Every line in the data below that includes "rank" belongs in the answer, copied as it stands.

————————

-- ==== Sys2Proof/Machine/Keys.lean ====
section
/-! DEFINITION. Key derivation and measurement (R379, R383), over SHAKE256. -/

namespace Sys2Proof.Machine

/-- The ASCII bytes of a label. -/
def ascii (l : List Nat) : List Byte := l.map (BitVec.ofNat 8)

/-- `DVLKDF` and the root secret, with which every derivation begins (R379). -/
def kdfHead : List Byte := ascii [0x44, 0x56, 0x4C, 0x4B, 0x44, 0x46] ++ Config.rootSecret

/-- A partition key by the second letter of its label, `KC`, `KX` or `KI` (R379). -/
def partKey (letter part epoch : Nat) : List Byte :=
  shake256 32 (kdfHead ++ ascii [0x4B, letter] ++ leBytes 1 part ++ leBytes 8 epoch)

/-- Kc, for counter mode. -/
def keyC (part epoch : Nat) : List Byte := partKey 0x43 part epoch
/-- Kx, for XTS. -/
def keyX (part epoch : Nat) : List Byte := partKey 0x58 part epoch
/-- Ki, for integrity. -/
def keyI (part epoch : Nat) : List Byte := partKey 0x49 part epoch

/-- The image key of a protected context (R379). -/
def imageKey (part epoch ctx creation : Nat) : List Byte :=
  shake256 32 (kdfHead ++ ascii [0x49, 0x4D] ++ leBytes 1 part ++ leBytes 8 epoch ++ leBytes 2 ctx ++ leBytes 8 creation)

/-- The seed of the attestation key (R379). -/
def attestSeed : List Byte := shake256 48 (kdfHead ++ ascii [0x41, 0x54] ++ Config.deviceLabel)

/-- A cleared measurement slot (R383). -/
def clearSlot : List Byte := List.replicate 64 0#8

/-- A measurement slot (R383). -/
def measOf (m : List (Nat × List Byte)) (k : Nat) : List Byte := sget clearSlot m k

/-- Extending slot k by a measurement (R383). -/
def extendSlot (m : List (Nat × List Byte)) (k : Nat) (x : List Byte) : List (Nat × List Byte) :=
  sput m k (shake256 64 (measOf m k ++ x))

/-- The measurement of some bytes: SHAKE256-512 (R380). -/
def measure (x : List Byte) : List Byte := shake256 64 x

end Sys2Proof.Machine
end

————————

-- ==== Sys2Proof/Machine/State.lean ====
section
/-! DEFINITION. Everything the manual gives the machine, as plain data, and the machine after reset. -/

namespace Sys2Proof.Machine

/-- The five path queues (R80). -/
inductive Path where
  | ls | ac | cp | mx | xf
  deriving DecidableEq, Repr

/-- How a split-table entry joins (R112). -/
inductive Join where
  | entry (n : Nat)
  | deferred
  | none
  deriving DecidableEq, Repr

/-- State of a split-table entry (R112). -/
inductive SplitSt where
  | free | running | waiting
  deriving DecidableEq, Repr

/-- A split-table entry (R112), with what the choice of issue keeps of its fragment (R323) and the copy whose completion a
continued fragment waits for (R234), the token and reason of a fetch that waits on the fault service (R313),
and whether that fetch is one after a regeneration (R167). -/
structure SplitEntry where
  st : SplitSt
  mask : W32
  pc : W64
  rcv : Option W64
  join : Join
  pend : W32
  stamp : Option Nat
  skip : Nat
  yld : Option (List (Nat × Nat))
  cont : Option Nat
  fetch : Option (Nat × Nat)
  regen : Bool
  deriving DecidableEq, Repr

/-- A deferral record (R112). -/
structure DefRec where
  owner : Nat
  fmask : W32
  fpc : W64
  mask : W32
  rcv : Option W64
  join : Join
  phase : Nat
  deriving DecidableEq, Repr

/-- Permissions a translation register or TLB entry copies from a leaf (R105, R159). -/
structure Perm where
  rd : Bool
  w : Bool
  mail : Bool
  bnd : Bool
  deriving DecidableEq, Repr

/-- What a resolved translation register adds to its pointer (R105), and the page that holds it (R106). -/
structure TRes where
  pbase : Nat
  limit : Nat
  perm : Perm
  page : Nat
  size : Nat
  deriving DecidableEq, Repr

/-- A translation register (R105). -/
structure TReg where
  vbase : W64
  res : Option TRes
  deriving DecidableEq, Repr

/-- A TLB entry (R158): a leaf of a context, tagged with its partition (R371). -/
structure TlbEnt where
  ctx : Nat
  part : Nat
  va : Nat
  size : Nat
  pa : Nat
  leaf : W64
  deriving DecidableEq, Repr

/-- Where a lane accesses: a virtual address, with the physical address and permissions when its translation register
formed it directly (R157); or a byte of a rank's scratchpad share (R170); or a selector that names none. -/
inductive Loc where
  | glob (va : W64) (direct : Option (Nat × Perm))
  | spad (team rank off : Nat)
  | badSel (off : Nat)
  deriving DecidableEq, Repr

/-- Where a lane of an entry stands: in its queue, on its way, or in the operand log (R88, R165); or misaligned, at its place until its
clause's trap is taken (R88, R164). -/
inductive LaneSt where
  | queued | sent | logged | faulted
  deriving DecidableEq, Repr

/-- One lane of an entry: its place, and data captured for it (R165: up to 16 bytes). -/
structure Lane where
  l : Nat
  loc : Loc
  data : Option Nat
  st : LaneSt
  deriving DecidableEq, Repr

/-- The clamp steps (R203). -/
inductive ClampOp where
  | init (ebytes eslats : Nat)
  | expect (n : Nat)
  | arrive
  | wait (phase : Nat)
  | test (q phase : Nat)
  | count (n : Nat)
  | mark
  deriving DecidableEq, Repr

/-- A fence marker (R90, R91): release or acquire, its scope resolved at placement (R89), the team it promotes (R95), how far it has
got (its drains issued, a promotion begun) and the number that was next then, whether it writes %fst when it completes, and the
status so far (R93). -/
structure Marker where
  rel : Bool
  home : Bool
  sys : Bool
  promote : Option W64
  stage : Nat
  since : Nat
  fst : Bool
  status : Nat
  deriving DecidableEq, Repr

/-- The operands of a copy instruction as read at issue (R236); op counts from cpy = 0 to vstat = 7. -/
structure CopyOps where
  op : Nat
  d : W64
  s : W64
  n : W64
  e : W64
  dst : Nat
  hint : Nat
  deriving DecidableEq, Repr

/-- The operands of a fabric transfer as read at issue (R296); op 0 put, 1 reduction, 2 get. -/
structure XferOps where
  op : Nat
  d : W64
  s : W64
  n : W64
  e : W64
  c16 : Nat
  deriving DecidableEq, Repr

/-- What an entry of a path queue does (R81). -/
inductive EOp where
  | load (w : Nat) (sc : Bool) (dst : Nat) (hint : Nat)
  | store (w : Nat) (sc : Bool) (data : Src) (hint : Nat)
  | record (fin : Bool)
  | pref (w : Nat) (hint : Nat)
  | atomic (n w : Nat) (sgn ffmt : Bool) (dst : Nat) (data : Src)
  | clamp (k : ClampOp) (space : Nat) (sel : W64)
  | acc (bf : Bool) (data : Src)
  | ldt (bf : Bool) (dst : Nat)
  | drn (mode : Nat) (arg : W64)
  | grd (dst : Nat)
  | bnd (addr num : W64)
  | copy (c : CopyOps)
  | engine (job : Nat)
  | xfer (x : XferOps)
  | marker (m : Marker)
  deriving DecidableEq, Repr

————————

» Your solution
formed it directly (R157); or a byte of a rank's scratchpad share (R170); or a selector that names none. -/
  | spad (team rank off : Nat)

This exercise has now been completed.